Distinguishing influence-based contagion from homophily-driven diffusion in dynamic networks

Abstract

Node characteristics and behaviors are often correlated with the structure of social networks over time. While evidence of this type of assortative mixing and temporal clustering of behaviors among linked nodes is used to support claims of peer influence and social contagion in networks, homophily may also explain such evidence. Here we develop a dynamic matched sample estimation framework to distinguish influence and homophily effects in dynamic networks, and we apply this framework to a global instant messaging network of 27.4 million users, using data on the day-by-day adoption of a mobile service application and users' longitudinal behavioral, demographic, and geographic data. We find that previous methods overestimate peer influence in product adoption decisions in this network by 300-700%, and that homophily explains >50% of the perceived behavioral contagion. These findings and methods are essential to both our understanding of the mechanisms that drive contagions in networks and our knowledge of how to propagate or combat them in domains as diverse as epidemiology, marketing, development economics, and public health.

Fig. 1.

Diffusion of Yahoo!

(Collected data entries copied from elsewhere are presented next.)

/-- Registers `r`, `r + 1`, .. of a block, each with its word of those from `a` on. -/
def blockWords (c : Blk) (r : RegNum) (n : Nat) (mem : Memory) (a : Nat) : List ((Blk × RegNum) × Word) :=
  (List.range n).map fun k => ((c, regPlus r k), readWord mem (a + k))

@[simp] theorem blockDregs_length (c : Blk) (r : RegNum) (n : Nat) : (blockDregs c r n).length = n := by
  simp [blockDregs]

theorem blockDregs_getElem? (c : Blk) (r : RegNum) {k n : Nat} (hk : k < n) :
    (blockDregs c r n)[k]? = some (c, regPlus r k) := by
  simp [blockDregs, hk]

theorem blockDregs_map_dregUreg (c : Blk) (r : RegNum) (n : Nat) :
    (blockDregs c r n).map (fun d => dregUreg d.1 d.2) = blockRegs c r n := by
  simp [blockDregs, blockRegs]

theorem blockDregs_map_cell (c : Blk) (r : RegNum) (n : Nat) :
    (blockDregs c r n).map (fun d => Cell.reg (dregUreg d.1 d.2)) = blockCells c r n := by
  simp [blockDregs, blockCells]

theorem blockWords_map_fst (c : Blk) (r : RegNum) (n : Nat) (mem : Memory) (a : Nat) :
    (blockWords c r n mem a).map Prod.fst = blockDregs c r n := by
  simp [blockWords, blockDregs]

/-- The registers of an aligned group differ. -/
theorem blockDregs_nodup (c : Blk) {z : Size} {r : RegNum} (h : lowOk z r = true) : (blockDregs c r z.count).Nodup := by
  refine List.nodup_range.map_on fun k hk k' hk' heq => ?_
  have hval := congrArg (fun d : Blk × RegNum => d.2.val) heq
  simp only [regPlus_val h (List.mem_range.1 hk), regPlus_val h (List.mem_range.1 hk')] at hval
  omega

/-- The registers of an aligned group in two blocks differ. -/
theorem blockDregs_append_nodup {c c' : Blk} (hc : c ≠ c') {z : Size} {r : RegNum} (h : lowOk z r = true) :
    (blockDregs c r z.count ++ blockDregs c' r z.count).Nodup := by
  refine (blockDregs_nodup c h).append (blockDregs_nodup c' h) fun d hd hd' => ?_
  obtain ⟨_, -, rfl⟩ := List.mem_map.1 hd
  obtain ⟨_, -, heq⟩ := List.mem_map.1 hd'
  exact hc (congrArg Prod.fst heq).symm

/-! ## The registers of a load or store -/

theorem bothFirst_eq_firstBlk (c : Both) : bothFirst c = firstBlk c := by cases c <;> rfl

theorem bothSecond_eq_secondBlk (c : Both) : bothSecond c = secondBlk c := by cases c <;> rfl

theorem secondBlk_ne_firstBlk (c : Both) : secondBlk c ≠ firstBlk c := by cases c <;> decide

theorem stRegs_normal (z : Size) (c : Blk) (r : RegNum) : stRegs (.normal z c) r = blockDregs c r z.count := by
  simp [stRegs, regGroup_eq, blockDregs, Function.comp_def]

/-- The block named second comes first in memory (R166). -/
theorem stRegs_merged (dual : Bool) (c : Both) (r : RegNum) :
    stRegs (.merged dual c) r = blockDregs (secondBlk c) r (StAcc.merged dual c).size.count ++
      blockDregs (firstBlk c) r (StAcc.merged dual c).size.count := by
  simp [stRegs, regGroup_eq, blockDregs, StAcc.size, bothFirst_eq_firstBlk, bothSecond_eq_secondBlk, Function.comp_def]

theorem readWords_eq_map (mem : Memory) (a n : Nat) :
    readWords mem a n = (List.range n).map fun k => readWord mem (a + k) :=
  List.ext_getElem (by simp) fun k hk _ => by simp [readWords_getElem]

theorem blockDregs_zip_readWords (c : Blk) (r : RegNum) (n : Nat) (mem : Memory) (a : Nat) :
    (blockDregs c r n).zip (readWords mem a n) = blockWords c r n mem a := by
  rw [readWords_eq_map, blockDregs, List.zip_map', blockWords]

/-- A run of words is cut into two. -/
theorem readWords_add (mem : Memory) (a n n' : Nat) :
    readWords mem a (n + n') = readWords mem a n ++ readWords mem (a + n) n' := by
  simp [readWords_eq_map, List.range_add, Function.comp_def, Nat.add_assoc]

theorem ldTargets_normal (z : Size) (c : Blk) (r : RegNum) (mem : Memory) (a : Nat) :
    ldTargets (.normal z c) r (readWords mem a z.count) = blockWords c r z.count mem a := by
  rw [ldTargets, stRegs_normal, blockDregs_zip_readWords]

/-- A broadcast gives both blocks the same words (R166). -/
theorem ldTargets_bcast (z : Size) (c : Both) (r : RegNum) (mem : Memory) (a : Nat) :
    ldTargets (.bcast z c) r (readWords mem a z.count) =
      blockWords .x r z.count mem a ++ blockWords .y r z.count mem a := by
  rw [ldTargets, stRegs_normal, stRegs_normal, blockDregs_zip_readWords, blockDregs_zip_readWords]

/-- A merged load moves two groups. -/
theorem ldWidth_merged (dual : Bool) (c : Both) :
    ldWidth (.merged dual c) = (StAcc.merged dual c).size.count + (StAcc.merged dual c).size.count := by
  cases dual <;> rfl

/-- The block named first takes the words at the higher addresses (R166). -/
theorem ldTargets_merged (dual : Bool) (c : Both) (r : RegNum) (mem : Memory) (a : Nat) :
    let n := (StAcc.merged dual c).size.count
    ldTargets (.merged dual c) r (readWords mem a (ldWidth (.merged dual c))) =
      blockWords (secondBlk c) r n mem a ++ blockWords (firstBlk c) r n mem (a + n) := by
  intro n
  rw [ldTargets, stRegs_merged, ldWidth_merged, readWords_add, List.zip_append (by simp), blockDregs_zip_readWords,
    blockDregs_zip_readWords]

/-- A load fills no register twice. -/
theorem ldTargets_nodup {a : LdAcc} {r : RegNum} (h : lowOk a.size r = true) (mem : Memory) (addr : Nat) :
    ((ldTargets a r (readWords mem addr (ldWidth a))).map Prod.fst).Nodup := by
  cases a with
  | normal z c =>
    simp only [ldWidth, ldTargets_normal, blockWords_map_fst]
    exact blockDregs_nodup c h
  | bcast z c =>
    simp only [ldWidth, ldTargets_bcast, List.map_append, blockWords_map_fst]
    exact blockDregs_append_nodup (by decide) h
  | merged dual c =>
    simp only [ldTargets_merged, List.map_append, blockWords_map_fst]
    exact blockDregs_append_nodup (secondBlk_ne_firstBlk c) h

/-! ## The effect of a load or store of data registers -/

section Dreg

variable {I : Ialu} {r : RegNum} {op : PmOp} {m : RegNum} {b : Opnd} {s : State}

/-- A load completes: each register it names holds its word, and the index is updated (R163, R166). -/
theorem execLdDreg_effect {a : LdAcc} (hg : DregGroup a.size r) (hready : UpdateReady I op m b s)
    (hr : Reachable s (postAddr I m s) (ldWidth a)) :
    ∃ t, execLdDreg I a r op m b s = .next t ∧
      (∀ p ∈ ldTargets a r (readWords s.mem (postAddr I m s) (ldWidth a)), Holds (dregUreg p.1.1 p.1.2) p.2 t) ∧
      aluread I m t = nextIndex I op m b s ∧ Frame (ldCells a r ++ gprCells I m) [] s t := by
  have hform : (Form.ldD I a r op m b).error = none := dregChecks_none hg hready
  have hrun : execLdDreg I a r op m b s = .next (aluwrite I m (nextIndex I op m b s)
      (writeDregs (ldTargets a r (readWords s.mem (postAddr I m s) (ldWidth a))) s)) := by
    rw [execLdDreg, guardForm_none hform, postUpdate_ok hready, withValue_ok]
    exact withAccess_ok hr
  refine ⟨_, hrun, fun p hp => ?_, aluread_aluwrite_self I hready.1 _ _, execLdDreg_frame hrun⟩
  refine (holds_writeDregs (ldTargets_nodup hg.1 ..) s p hp).of_same ((aluwrite_frame I m _ _).cells _ ?_)
  simpa using dregUreg_notMem_gprCells p.1.1 p.1.2 I m

/-- A store completes: memory takes the word of each register it names, and the index is updated (R163, R166). -/
theorem execStDreg_effect {a : StAcc} (hwf : s.mem.wf = true) (hg : DregGroup a.size r)
    (hs : Readable (stSources a r) s) (hready : UpdateReady I op m b s)
    (hr : Reachable s (postAddr I m s) (stRegs a r).length) :
    ∃ t, execStDreg I a r op m b s = .next t ∧
      (∀ k d, (stRegs a r)[k]? = some d → readWord t.mem (postAddr I m s + k) = readDreg d.1 d.2 s) ∧
      aluread I m t = nextIndex I op m b s ∧
      Frame (gprCells I m) (List.range' (postAddr I m s) (stRegs a r).length) s t := by
  have hform : (Form.stD I a r op m b).error = none := dregChecks_none hg hready
  have hrun : execStDreg I a r op m b s = .next (aluwrite I m (nextIndex I op m b s) { s with
      mem := writeWords s.mem (postAddr I m s) ((stRegs a r).map fun d => readDreg d.1 d.2 s) }) := by
    rw [execStDreg, guardForm_none hform, postUpdate_ok hready, withValue_ok]
    exact (withSources_ok hs).trans (withAccess_ok (by rwa [List.length_map]))
  refine ⟨_, hrun, fun k d hd => ?_, aluread_aluwrite_self I hready.1 _ _, execStDreg_frame hrun⟩
  obtain ⟨hk, rfl⟩ := List.getElem?_eq_some_iff.1 hd
  rw [aluwrite_mem, readWord_writeWords hwf _ _ k (by simpa using hk), List.getElem_map]

/-- A block whose registers hold the words of a run is loaded. -/
theorem blockLoaded_of_holds {c : Blk} {n a : Nat} {t : State}
    (h : ∀ p ∈ blockWords c r n s.mem a, Holds (dregUreg p.1.1 p.1.2) p.2 t) : BlockLoaded c r n a s t := fun k hk =>
  (holds_dregUreg_iff ..).1 (h _ (List.mem_map.2 ⟨k, List.mem_range.2 hk, rfl⟩))

/-- Normal loads (R174 to R176). -/
theorem execLdDreg_normal_effect {z : Size} (c : Blk) (hg : DregGroup z r) (hready : UpdateReady I op m b s)
    (hr : Reachable s (postAddr I m s) z.count) :
    ∃ t, execLdDreg I (.normal z c) r op m b s = .next t ∧ BlockLoaded c r z.count (postAddr I m s) s t ∧
      aluread I m t = nextIndex I op m b s ∧ Frame (blockCells c r z.count ++ gprCells I m) [] s t := by
  obtain ⟨t, ht, hregs, hidx, hframe⟩ := execLdDreg_effect (a := .normal z c) hg hready hr
  simp only [ldWidth, ldTargets_normal] at hregs
  simp only [ldCells, stRegs_normal, blockDregs_map_cell] at hframe
  exact ⟨t, ht, blockLoaded_of_holds hregs, hidx, hframe⟩

/-- Broadcast loads (R177 to R179). -/
theorem execLdDreg_bcast_effect {z : Size} (c : Both) (hg : DregGroup z r) (hready : UpdateReady I op m b s)
    (hr : Reachable s (postAddr I m s) z.count) :
    ∃ t, execLdDreg I (.bcast z c) r op m b s = .next t ∧ BlockLoaded .x r z.count (postAddr I m s) s t ∧
      BlockLoaded .y r z.count (postAddr I m s) s t ∧ aluread I m t = nextIndex I op m b s ∧
      Frame (blockCells .x r z.count ++ blockCells .y r z.count ++ gprCells I m) [] s t := by
  obtain ⟨t, ht, hregs, hidx, hframe⟩ := execLdDreg_effect (a := .bcast z c) hg hready hr
  simp only [ldWidth, ldTargets_bcast, List.forall_mem_append] at hregs
  simp only [ldCells, stRegs_normal, List.map_append, blockDregs_map_cell] at hframe
  exact ⟨t, ht, blockLoaded_of_holds hregs.1, blockLoaded_of_holds hregs.2, hidx, hframe⟩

Go over time. (A–C and D–F) Two subgraphs of the Yahoo! IM network colored by adoption states on July 4 (the Go launch date), August 10, and October 29, 2007. For animations of the diffusion of Yahoo! Go over time see Movies S1 and S2.

Fig. 2.

Assortative mixing and temporal clustering. (A) The number of Go adopters per day from July 1 to October 29, 2007. (B) The fraction of adopters and nonadopters with a given number of adopter friends. (C) The ratio of the likelihood of adoption given n adopter friends P_a(n) and the likelihood of adoption given 0 adopter friends P_a(0) where the number of adopter friends is assessed at the time of adoption. (D) Frequency of observed dyadic differences in adoption times between friends compared with differences in adoption times between friends with randomly reassigned adoption times. Δt = t_i − t_j, where t_i represents the time of i's adoption.

Fig. 3.

Distinguishing homophily and influence. (A and B) The fraction of observed treated to untreated adopters (n₊/n₋) under random (A) and propensity score (B) matching over time. The dotted line shows a ratio of 1, when treatment has no effect. The Right Inset in B graphs the average marginal influence effects of having 1, 2, 3, or 4 adopter friends implied by random (open circles) and propensity score (filled circles) matching. The Left Inset graphs the average cosine distance of attribute and behavior vectors of adopters to adopter friends as the number of adopters in the local network increases (Σ_i,jⁿ cos(x_i^a, x_j^a)/n). (C) Graphs the cosine distances of adopters to their adopter friends cos(x_itⁿ, x_jt^a), their nonadopter friends cos(x_itⁿ, x_jt), and a random alter cos(x_itⁿ, x_rt) over time with trend lines fitted by ordinary least squares. (D) The fraction of treated and untreated adopters, where treatment is defined as having a friend who adopted within a certain time period (or recency) (Δt ≡ t_i^a − t_j^a = R), under random matching (open circles) and propensity score matching (filled circles). The Inset graphs the cosine distances of dyads of adopters cos(x_itⁿ, x_jt^a) by the time interval between their adoption.

Fig. 4.

Influence and homophily effects in Go adoption. (A and B) All treated adopters (filled circles) and the number of treated adopters that can be explained by homophily (open circles) per day (A) and cumulatively over time (B). (C–E) Treatment effects are then displayed when the average strength of ego's ties to adopter friends (measured by the volume of IM message traffic) is greater than and less than the median under random and propensity score matching (C); the clustering coefficient in the network around ego is greater than and less than the median (D); and ego's page views of news content are greater than and less than the median (E).